GridGain will also be giving away a CanaKit Raspberry Pi 3 Starter Kit in a raffle! Enter the raffle on the day of the event for a chance to win.
AGENDA
6:00 - 6:30 - Socialize over food and beverages
6:30 - 8:00 - Talks
TALKS
Talk 1: Building a Self-Service Data Lake on Google Cloud Platform, by Ali Anwar, Cask
Talk 2: Apache Spark and Apache Ignite: Where Fast Data Meets the IoT, by Denis Magda, GridGain
Talk 3: Scalable Clusters on Demand, by Gustavo Torres and Bogdan Kyryliuk, Opendoor
ABSTRACTS
Talk 1: Building a Self-Service Data Lake on Google Cloud Platform, by Ali Anwar, Cask
With the latest technology options for big data processing, storage, and resource management easily accessible in the cloud, more and more organizations are ready to build their data lake in the cloud. But as in the on-premises world, challenges remain with respect to integrating data, operationalizing, securing and governing the data lake, and enabling self-service access to data with “IT guardrails”.
In this talk, Ali Anwar will demonstrate how Cask Data Application Platform (CDAP) helps architects, developers and data scientists avoid the complexities and inefficiencies of the messy and diverse nature of big data, and how to use its comprehensive platform capabilities, frameworks and self-service tools to go from data prep to a fully operational data lake on the Google Cloud Platform (GCP). Ali will highlight GCP-specific integrations in CDAP, and describe popular use cases such as Change Data Capture, cloud migration and machine learning/AI.
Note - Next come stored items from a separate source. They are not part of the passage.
-- ==== Sys2Proof/Machine/Yard.lean ====
section
/-! DEFINITION. The yard: task records and their placing, ready queues and dispatch, dependence counting, completion,
graphs, pre-emption and restore, watchdogs, kills, and the task instructions (R21 to R25, R347 to R367, R385 to R393). -/
namespace Sys2Proof.Machine

/-! ### Presence and profiles (R18, R21, R22) -/

/-- KIND of a task class (R349). -/
def clsKind (cls : BitVec 2) : Nat := cls.toNat + 3
/-- The shed numbers of a KIND. -/
def shedsOf (kind : Nat) : List (BitVec 4) := ((List.range 16).map (BitVec.ofNat 4)).filter fun n => shedKind n == kind
/-- Whether AFF admits a shed (R349). -/
def affOk (aff : BitVec 16) (n : BitVec 4) : Bool := aff == 0 || aff.getLsbD n.toNat
/-- Whether a class is present for a task of that affinity (R21, R353). -/
def State.present (s : State) (kind : Nat) (aff : BitVec 16) : Bool :=
  (shedsOf kind).any fun n => s.liveMask n != 0 && affOk aff n
/-- The version of a profile that the package supports, 0 when absent (R18). -/
def State.profileVersion (s : State) (p : Nat) : Nat :=
  match p with
  | 0 | 2 | 3 | 4 => 2
  | 1 => if s.present 3 0 then 2 else 0
  | 5 => if s.present 4 0 then 1 else 0
  | 6 => if s.present 6 0 then 1 else 0
  | _ => 0

/-! ### The task record (R349, R350, R352) -/

/-- A task record: 64 bytes. -/
abbrev TaskRecord := BitVec 512

def recCls (r : TaskRecord) : BitVec 2 := r.extractLsb' 2 2
def recPol (r : TaskRecord) : Nat := (r.extractLsb' 4 2).toNat
def recPri (r : TaskRecord) : Nat := (r.extractLsb' 6 3).toNat
def recNsuc (r : TaskRecord) : Nat := (r.extractLsb' 9 3).toNat
def recRel (r : TaskRecord) : Bool := r.getLsbD 12
def recList (r : TaskRecord) : Bool := r.getLsbD 13
def recCapm (r : TaskRecord) : BitVec 6 := r.extractLsb' 14 6
def recCode (r : TaskRecord) : Nat := (r.extractLsb' 20 12).toNat
def recAff (r : TaskRecord) : BitVec 16 := r.extractLsb' 32 16
def recCnt (r : TaskRecord) : BitVec 16 := r.extractLsb' 48 16
def recSuc (r : TaskRecord) (k : Nat) : BitVec 16 := r.extractLsb' (64 + 16 * k) 16
def recLcnt1 (r : TaskRecord) : Nat := (r.extractLsb' 64 16).toNat
def recLoff (r : TaskRecord) : Nat := (r.extractLsb' 80 24).toNat
def recLbuf (r : TaskRecord) : BufId := r.extractLsb' 104 24
def recArg (r : TaskRecord) (k : Nat) : Word := r.extractLsb' (128 + 64 * k) 64

/-- Whether a record is malformed in a graph of ntask image tasks (R352). -/
def recMalformed (ntask : Nat) (r : TaskRecord) : Bool :=
  r.extractLsb' 0 2 != 0 || recPol r == 3 || decide (4 < recNsuc r) || (recList r && recNsuc r != 0) ||
    (List.range 6).any (fun k => (recCapm r).getLsbD k && (recArg r k).extractLsb' 28 36 != 0) ||
    (recRel r && (List.range (recNsuc r)).any fun k => decide (ntask ≤ (recSuc r k).toNat))

/-! ### Code table and code object (R73 to R75, R351) -/

/-- The code table's buffer id (R351). -/
def codeTable : BufId := 0xFFFFFD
Talk 2: Apache Spark and Apache Ignite: Where Fast Data Meets the IoT, by Denis Magda, GridGain
It is not enough to build a mesh of sensors or embedded devices to obtain more insights about the surrounding environment and optimize your production systems. Usually, your IoT solution needs to be capable of transferring enormous amounts of data to storage or the cloud where the data have to be processed further. Quite often, the processing of the endless streams of data has to be done in real-time so that you can react on the IoT subsystem's state accordingly.
This session will show attendees how to build a Fast Data solution that will receive endless streams from the IoT side and will be capable of processing the streams in real-time using Apache Ignite's cluster resources.
Talk 3: Scalable Clusters on Demand, by Gustavo Torres and Bogdan Kyryliuk, Opendoor
At Opendoor, we do a lot of big data processing, and use Spark and Dask clusters for the computations. Our machine learning platform is written in Dask and we are actively moving data ingestion pipelines and geo computations to PySpark. The biggest challenge is that jobs vary in memory, cpu needs, and the load in not evenly distributed over time, which causes our workers and clusters to be over-provisioned. In addition to this, we need to enable data scientists and engineers run their code without having to upgrade the cluster for every request and deal with the dependency hell.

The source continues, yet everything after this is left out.